TASK DETAILS
Of the material below, the lines to be retyped are those from the line containing "def Obligations.OnlyUnwrittenCellsFault : Prop" through the line containing "exec .peekb s", inclusive; reproduce them exactly.

EXERCISE DATA
------------------------------------------------

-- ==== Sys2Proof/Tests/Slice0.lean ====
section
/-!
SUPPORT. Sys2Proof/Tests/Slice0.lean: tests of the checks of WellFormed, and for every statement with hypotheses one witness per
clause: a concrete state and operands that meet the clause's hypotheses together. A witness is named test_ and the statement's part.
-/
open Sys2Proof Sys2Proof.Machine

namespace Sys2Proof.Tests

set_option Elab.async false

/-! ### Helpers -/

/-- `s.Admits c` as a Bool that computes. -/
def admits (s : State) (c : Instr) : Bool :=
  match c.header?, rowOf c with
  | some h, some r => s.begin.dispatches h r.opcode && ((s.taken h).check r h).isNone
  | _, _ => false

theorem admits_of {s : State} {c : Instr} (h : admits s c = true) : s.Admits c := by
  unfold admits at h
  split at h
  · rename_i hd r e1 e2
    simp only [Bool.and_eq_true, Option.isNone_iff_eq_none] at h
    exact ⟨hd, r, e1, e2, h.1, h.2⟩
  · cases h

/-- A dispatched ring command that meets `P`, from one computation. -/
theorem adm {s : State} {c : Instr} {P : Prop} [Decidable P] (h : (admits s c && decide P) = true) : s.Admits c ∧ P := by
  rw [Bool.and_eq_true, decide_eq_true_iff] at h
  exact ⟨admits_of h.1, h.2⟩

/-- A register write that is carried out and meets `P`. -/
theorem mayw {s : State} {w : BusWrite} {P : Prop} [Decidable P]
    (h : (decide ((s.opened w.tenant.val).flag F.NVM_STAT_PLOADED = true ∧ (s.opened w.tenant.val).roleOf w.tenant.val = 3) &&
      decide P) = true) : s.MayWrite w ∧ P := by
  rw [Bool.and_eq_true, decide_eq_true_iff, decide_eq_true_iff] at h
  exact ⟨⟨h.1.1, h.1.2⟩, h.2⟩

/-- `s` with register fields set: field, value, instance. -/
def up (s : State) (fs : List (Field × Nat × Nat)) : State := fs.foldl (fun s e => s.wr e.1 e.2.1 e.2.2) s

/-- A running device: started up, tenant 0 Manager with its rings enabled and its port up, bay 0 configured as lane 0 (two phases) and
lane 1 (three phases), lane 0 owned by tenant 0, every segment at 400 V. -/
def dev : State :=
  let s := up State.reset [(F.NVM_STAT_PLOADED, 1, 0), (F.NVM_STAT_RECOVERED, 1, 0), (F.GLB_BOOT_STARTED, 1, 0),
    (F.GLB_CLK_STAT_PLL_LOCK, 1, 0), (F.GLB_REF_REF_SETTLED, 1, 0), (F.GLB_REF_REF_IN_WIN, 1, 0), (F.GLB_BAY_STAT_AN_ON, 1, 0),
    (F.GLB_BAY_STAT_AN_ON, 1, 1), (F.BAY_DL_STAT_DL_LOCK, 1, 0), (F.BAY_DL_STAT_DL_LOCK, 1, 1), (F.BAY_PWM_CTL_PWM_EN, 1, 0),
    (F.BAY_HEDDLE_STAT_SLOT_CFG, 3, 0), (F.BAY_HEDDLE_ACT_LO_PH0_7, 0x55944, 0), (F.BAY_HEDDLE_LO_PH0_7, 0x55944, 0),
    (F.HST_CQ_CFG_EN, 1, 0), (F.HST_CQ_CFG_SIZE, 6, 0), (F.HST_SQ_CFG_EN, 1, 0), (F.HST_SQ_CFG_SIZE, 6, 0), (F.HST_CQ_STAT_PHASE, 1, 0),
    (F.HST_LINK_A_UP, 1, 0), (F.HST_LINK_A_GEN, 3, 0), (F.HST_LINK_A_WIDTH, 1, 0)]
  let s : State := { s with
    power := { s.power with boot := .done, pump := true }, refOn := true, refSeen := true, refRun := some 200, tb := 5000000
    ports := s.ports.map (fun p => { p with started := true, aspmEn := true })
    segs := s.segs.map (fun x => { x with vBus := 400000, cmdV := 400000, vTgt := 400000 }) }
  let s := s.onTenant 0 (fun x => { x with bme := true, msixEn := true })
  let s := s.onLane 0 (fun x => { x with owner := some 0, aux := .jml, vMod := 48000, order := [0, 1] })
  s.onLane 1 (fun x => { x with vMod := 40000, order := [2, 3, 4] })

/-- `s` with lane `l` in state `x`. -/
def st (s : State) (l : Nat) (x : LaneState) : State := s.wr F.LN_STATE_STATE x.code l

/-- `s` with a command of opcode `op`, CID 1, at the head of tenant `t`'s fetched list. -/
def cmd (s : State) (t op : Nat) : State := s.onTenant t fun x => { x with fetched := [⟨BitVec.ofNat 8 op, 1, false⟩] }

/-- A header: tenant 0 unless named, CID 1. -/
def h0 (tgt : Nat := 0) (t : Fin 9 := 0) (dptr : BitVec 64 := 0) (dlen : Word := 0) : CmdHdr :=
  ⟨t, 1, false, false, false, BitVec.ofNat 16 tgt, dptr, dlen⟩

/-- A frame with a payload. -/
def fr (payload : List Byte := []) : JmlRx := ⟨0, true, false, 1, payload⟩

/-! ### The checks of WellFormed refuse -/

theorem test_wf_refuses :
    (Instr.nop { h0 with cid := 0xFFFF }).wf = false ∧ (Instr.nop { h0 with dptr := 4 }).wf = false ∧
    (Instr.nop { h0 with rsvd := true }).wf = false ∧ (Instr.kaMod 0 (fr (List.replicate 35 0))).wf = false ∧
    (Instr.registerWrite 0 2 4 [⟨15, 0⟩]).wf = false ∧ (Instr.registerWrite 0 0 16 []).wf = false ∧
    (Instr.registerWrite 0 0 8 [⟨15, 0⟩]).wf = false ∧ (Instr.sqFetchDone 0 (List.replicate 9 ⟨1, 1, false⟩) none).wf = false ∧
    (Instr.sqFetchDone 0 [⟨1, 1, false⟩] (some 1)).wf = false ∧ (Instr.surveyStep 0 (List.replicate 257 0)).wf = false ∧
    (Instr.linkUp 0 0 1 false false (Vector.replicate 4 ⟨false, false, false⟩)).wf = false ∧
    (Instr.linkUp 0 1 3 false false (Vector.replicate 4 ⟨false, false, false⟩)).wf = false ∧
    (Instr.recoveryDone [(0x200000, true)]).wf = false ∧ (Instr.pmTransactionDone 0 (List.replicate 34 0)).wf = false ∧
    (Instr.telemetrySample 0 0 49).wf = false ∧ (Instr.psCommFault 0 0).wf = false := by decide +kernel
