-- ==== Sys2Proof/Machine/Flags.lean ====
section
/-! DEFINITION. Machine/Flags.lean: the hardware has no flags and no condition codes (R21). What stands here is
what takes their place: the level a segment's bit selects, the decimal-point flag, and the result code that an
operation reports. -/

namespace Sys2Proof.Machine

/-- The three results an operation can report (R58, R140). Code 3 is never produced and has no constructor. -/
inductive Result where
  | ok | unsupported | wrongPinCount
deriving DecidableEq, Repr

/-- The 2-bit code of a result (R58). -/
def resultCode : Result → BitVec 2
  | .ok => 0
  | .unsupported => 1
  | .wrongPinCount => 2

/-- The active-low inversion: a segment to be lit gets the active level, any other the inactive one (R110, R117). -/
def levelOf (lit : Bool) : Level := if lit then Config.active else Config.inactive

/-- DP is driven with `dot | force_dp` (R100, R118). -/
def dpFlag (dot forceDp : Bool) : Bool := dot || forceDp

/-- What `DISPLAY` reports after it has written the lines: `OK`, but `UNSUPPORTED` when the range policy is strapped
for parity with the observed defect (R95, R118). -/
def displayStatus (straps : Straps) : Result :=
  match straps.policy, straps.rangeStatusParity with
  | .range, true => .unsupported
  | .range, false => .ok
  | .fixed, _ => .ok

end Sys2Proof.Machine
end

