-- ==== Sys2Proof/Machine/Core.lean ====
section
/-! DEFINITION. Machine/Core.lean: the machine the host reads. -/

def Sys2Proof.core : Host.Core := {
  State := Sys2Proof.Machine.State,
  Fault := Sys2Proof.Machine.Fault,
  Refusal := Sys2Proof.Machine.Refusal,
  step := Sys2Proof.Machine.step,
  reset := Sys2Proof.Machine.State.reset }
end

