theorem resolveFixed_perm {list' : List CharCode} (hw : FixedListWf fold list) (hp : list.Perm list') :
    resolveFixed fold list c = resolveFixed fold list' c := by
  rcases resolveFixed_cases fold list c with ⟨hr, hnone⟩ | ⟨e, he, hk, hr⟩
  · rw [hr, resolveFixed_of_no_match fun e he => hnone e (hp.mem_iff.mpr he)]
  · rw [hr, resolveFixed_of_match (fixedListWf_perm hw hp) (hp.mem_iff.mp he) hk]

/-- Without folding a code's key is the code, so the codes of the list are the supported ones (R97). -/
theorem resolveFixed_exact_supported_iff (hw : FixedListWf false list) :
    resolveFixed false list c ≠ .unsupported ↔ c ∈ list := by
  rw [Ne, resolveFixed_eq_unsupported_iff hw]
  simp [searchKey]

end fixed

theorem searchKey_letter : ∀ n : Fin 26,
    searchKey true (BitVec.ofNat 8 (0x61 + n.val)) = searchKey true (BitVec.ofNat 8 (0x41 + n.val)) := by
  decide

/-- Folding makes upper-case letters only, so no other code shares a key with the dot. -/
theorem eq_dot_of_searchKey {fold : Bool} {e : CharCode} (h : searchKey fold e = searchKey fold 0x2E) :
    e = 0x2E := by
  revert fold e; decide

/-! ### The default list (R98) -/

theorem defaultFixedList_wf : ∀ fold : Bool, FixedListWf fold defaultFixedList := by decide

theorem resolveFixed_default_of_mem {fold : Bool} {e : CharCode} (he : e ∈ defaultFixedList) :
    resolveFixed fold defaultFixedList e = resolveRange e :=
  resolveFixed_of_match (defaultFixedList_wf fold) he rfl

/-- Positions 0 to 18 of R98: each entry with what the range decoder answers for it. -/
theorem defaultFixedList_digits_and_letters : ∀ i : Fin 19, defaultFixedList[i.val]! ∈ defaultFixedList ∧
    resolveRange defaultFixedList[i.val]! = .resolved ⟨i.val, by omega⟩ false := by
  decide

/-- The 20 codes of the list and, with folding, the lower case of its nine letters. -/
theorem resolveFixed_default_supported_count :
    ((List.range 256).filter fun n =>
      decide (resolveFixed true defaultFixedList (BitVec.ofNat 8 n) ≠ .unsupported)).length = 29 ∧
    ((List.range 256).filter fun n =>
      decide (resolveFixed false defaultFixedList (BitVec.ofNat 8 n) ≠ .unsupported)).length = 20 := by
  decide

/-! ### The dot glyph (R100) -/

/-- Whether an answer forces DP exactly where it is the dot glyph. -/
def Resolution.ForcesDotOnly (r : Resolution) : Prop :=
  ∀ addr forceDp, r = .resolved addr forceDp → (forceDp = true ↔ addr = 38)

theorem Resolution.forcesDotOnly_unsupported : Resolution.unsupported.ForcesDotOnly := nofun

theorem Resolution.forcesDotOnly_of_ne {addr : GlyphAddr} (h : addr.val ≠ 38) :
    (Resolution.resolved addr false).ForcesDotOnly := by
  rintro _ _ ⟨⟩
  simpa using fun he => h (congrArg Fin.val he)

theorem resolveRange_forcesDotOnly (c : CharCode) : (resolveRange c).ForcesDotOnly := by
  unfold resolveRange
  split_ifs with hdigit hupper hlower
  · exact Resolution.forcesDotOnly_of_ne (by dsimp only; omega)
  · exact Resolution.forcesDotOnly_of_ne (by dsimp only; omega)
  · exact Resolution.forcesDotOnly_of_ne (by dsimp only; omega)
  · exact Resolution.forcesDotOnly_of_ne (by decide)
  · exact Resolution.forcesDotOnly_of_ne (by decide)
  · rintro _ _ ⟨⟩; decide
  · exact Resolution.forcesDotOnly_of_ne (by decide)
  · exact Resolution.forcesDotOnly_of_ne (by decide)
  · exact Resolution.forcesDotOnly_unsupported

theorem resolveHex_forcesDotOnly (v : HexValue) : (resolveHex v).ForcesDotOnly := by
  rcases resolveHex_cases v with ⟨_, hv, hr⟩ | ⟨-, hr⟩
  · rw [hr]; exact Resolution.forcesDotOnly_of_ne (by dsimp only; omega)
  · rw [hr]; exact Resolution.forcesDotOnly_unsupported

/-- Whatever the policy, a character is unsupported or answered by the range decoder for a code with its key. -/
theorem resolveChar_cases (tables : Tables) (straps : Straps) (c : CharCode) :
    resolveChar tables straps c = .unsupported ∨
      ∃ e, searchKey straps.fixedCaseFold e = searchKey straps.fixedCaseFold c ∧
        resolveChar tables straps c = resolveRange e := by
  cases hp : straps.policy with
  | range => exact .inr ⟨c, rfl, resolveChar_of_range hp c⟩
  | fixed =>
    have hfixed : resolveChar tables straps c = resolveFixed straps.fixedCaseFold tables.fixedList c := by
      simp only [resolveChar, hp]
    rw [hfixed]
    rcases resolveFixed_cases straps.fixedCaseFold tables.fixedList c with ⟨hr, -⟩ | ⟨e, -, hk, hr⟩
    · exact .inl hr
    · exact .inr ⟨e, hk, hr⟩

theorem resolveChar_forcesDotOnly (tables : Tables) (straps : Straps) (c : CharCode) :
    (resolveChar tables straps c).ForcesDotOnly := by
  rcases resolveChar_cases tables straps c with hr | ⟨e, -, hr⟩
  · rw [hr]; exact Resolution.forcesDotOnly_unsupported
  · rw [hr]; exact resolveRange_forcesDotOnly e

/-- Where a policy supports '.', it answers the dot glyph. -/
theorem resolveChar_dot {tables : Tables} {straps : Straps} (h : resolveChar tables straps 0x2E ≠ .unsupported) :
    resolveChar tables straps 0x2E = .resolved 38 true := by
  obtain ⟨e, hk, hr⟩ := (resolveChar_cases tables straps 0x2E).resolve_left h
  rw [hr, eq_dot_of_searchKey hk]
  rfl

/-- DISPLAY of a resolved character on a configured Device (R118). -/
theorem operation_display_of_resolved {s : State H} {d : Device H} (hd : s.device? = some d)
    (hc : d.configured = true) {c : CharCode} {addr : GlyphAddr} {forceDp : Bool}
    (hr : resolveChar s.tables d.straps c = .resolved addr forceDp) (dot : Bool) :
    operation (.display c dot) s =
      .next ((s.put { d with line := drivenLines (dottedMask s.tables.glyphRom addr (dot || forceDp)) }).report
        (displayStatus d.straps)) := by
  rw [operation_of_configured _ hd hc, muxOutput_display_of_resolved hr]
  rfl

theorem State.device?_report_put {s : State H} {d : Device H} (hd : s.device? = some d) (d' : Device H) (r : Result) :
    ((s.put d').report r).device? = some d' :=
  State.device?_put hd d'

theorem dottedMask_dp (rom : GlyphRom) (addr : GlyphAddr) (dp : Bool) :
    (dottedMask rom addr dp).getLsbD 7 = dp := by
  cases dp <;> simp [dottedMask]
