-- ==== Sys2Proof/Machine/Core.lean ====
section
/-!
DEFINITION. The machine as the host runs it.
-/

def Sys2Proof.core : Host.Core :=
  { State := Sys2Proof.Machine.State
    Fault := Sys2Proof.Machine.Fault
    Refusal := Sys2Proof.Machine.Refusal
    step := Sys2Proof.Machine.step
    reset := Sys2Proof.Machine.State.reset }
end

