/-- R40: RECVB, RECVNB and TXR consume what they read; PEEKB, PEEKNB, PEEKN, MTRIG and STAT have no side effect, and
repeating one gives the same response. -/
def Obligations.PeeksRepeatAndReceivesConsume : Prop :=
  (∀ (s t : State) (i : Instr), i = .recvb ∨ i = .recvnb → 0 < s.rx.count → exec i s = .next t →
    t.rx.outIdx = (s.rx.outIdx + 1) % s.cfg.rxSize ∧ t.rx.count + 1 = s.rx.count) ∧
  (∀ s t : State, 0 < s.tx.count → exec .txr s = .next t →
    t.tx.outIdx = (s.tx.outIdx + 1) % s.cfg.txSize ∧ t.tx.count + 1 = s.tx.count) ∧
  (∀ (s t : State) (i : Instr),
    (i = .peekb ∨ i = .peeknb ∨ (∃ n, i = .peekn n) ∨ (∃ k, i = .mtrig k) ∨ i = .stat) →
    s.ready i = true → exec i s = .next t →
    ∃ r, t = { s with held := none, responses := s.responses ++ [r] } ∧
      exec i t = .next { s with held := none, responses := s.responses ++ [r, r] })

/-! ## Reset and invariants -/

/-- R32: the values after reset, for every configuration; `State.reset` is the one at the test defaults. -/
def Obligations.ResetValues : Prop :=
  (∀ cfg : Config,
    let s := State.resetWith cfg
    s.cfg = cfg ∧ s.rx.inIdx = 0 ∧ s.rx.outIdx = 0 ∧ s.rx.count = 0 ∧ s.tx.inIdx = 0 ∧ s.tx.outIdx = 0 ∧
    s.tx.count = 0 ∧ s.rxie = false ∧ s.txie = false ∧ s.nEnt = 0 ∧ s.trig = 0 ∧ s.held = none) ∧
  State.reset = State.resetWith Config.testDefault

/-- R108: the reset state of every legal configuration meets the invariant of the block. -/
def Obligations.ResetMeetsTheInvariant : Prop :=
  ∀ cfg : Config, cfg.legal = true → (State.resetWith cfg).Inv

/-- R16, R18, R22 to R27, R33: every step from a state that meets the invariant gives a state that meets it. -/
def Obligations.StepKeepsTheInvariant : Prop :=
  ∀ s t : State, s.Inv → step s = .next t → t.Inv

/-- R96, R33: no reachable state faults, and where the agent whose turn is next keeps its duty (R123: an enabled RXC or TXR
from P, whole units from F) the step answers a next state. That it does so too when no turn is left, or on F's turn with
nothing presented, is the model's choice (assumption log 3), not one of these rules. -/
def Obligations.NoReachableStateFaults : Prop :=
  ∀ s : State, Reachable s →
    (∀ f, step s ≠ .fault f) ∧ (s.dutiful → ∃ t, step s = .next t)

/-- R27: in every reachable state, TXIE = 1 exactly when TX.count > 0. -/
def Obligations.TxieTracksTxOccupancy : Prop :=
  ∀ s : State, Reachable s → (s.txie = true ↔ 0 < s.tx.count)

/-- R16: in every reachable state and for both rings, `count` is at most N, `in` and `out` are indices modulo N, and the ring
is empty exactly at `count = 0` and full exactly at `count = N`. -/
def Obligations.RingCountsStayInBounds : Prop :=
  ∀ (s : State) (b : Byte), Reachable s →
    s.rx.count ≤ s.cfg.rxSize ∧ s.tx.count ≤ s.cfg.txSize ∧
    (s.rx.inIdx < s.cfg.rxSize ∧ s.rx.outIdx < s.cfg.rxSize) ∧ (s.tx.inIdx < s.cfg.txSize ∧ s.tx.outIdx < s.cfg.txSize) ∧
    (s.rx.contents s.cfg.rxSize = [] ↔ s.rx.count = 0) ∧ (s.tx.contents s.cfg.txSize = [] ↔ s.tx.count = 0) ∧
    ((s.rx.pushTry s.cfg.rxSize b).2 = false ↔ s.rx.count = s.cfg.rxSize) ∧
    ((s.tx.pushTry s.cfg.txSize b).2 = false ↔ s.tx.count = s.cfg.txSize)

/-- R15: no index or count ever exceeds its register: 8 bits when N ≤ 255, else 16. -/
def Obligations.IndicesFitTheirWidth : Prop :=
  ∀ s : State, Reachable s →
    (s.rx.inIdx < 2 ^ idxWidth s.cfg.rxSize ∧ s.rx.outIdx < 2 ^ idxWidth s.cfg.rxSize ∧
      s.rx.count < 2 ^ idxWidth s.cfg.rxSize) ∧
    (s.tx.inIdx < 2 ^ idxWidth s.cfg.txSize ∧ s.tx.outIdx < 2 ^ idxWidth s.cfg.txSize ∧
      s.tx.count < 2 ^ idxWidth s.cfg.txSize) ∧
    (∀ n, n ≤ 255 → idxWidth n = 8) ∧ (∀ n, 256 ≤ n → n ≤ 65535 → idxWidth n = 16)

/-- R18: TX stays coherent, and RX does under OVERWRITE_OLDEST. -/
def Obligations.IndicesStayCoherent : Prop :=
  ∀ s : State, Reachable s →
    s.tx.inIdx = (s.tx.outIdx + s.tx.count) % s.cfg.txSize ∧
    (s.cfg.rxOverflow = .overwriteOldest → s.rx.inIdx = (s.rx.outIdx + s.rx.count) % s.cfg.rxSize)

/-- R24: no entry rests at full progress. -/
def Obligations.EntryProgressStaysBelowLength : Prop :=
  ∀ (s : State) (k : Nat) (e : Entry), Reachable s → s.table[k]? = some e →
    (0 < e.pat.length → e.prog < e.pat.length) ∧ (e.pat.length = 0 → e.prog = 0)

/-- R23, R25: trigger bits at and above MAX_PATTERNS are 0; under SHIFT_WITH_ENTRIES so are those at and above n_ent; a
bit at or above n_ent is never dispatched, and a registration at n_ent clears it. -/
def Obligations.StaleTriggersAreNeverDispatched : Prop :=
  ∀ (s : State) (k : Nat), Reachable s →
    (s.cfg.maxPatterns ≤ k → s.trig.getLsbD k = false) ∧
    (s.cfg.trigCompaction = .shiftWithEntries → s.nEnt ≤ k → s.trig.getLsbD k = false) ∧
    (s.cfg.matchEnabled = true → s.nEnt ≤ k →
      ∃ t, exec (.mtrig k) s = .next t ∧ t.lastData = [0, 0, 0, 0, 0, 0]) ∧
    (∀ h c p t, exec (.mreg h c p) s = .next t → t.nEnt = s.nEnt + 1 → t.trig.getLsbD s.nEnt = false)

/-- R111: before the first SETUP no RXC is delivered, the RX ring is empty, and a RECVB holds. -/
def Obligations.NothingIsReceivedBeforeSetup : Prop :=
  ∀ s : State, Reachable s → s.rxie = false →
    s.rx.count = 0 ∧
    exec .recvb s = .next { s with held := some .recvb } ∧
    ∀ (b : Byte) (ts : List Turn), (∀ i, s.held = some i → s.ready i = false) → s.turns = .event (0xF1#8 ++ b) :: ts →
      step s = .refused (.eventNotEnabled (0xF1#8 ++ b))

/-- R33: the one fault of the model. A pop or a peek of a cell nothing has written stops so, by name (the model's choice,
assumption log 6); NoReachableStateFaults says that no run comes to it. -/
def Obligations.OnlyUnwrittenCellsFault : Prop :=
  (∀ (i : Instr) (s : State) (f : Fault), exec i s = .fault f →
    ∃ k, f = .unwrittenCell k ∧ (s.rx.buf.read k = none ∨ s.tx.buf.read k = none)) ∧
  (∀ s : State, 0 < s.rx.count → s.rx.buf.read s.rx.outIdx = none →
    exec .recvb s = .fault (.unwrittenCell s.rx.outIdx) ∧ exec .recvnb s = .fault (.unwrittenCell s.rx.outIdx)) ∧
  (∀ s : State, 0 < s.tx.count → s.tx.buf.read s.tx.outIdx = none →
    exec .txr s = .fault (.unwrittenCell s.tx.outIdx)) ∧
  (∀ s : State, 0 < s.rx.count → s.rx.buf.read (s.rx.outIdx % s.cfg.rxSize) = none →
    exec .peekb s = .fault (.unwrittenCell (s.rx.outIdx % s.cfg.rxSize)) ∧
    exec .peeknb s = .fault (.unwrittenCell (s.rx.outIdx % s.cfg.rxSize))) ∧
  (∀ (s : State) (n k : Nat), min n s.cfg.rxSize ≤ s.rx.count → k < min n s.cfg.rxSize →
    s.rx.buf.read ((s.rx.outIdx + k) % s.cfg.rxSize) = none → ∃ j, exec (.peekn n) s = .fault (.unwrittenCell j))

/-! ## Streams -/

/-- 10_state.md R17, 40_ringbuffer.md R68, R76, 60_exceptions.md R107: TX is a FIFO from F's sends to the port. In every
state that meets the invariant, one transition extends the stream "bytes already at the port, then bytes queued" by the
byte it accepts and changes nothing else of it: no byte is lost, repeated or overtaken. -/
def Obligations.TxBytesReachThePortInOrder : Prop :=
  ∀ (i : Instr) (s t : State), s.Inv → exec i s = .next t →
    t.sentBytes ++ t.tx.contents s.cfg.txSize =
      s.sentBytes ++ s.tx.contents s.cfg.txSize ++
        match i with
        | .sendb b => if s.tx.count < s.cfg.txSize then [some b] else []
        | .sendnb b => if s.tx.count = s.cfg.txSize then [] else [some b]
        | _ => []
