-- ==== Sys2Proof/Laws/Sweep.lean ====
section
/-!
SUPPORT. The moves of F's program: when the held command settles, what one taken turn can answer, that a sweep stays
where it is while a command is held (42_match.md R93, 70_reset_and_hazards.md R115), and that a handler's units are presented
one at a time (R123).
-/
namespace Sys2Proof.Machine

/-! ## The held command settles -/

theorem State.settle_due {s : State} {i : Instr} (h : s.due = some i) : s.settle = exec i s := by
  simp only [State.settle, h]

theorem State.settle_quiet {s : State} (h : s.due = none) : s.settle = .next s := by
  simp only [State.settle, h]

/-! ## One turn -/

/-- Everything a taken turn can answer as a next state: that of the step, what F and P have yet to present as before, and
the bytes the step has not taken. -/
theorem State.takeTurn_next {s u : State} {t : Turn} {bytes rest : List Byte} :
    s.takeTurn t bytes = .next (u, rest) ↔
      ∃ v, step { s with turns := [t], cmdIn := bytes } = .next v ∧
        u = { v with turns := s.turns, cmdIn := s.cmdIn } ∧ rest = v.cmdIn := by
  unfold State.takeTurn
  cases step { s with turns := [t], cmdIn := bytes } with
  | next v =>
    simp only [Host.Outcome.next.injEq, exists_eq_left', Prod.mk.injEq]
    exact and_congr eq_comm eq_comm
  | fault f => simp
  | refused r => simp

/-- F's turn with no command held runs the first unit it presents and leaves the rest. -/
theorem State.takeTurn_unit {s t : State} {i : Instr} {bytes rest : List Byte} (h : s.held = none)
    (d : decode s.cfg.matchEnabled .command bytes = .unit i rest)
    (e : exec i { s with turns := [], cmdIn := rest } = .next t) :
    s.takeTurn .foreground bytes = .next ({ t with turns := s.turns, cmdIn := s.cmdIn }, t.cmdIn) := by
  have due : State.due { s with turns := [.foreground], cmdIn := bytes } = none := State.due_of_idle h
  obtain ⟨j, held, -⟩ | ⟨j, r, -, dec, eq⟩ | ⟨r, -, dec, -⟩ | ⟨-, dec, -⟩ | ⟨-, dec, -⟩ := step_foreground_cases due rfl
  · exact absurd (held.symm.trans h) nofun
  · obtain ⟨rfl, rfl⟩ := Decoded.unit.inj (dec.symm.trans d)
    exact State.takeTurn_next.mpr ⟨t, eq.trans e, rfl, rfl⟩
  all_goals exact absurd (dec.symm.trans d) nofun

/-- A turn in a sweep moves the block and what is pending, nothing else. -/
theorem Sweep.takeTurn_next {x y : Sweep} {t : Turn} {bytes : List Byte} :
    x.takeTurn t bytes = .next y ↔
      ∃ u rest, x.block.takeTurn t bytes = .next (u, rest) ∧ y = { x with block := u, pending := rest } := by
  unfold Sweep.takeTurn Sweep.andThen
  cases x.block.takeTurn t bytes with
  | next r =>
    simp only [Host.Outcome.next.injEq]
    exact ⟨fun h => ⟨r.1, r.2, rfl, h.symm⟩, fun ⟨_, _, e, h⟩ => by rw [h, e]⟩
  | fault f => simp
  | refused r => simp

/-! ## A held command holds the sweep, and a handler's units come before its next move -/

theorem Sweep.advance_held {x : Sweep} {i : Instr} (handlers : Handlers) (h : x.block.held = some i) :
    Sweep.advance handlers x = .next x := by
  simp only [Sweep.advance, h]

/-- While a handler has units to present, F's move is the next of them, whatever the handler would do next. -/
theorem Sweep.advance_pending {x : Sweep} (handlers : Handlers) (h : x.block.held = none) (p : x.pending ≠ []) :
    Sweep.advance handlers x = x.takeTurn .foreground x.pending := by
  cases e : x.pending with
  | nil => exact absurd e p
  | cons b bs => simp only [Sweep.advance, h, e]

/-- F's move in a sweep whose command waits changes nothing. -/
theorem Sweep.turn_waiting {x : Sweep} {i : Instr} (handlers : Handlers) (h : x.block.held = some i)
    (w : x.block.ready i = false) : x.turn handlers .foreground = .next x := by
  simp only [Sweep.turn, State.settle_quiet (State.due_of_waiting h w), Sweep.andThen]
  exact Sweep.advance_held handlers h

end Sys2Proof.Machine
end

------------------------------------------------

EXPECTED OUTPUT
def Obligations.OnlyUnwrittenCellsFault : Prop :=
  (∀ (i : Instr) (s : State) (f : Fault), exec i s = .fault f →
    ∃ k, f = .unwrittenCell k ∧ (s.rx.buf.read k = none ∨ s.tx.buf.read k = none)) ∧
  (∀ s : State, 0 < s.rx.count → s.rx.buf.read s.rx.outIdx = none →
    exec .recvb s = .fault (.unwrittenCell s.rx.outIdx) ∧ exec .recvnb s = .fault (.unwrittenCell s.rx.outIdx)) ∧
  (∀ s : State, 0 < s.tx.count → s.tx.buf.read s.tx.outIdx = none →
    exec .txr s = .fault (.unwrittenCell s.tx.outIdx)) ∧
  (∀ s : State, 0 < s.rx.count → s.rx.buf.read (s.rx.outIdx % s.cfg.rxSize) = none →
    exec .peekb s = .fault (.unwrittenCell (s.rx.outIdx % s.cfg.rxSize)) ∧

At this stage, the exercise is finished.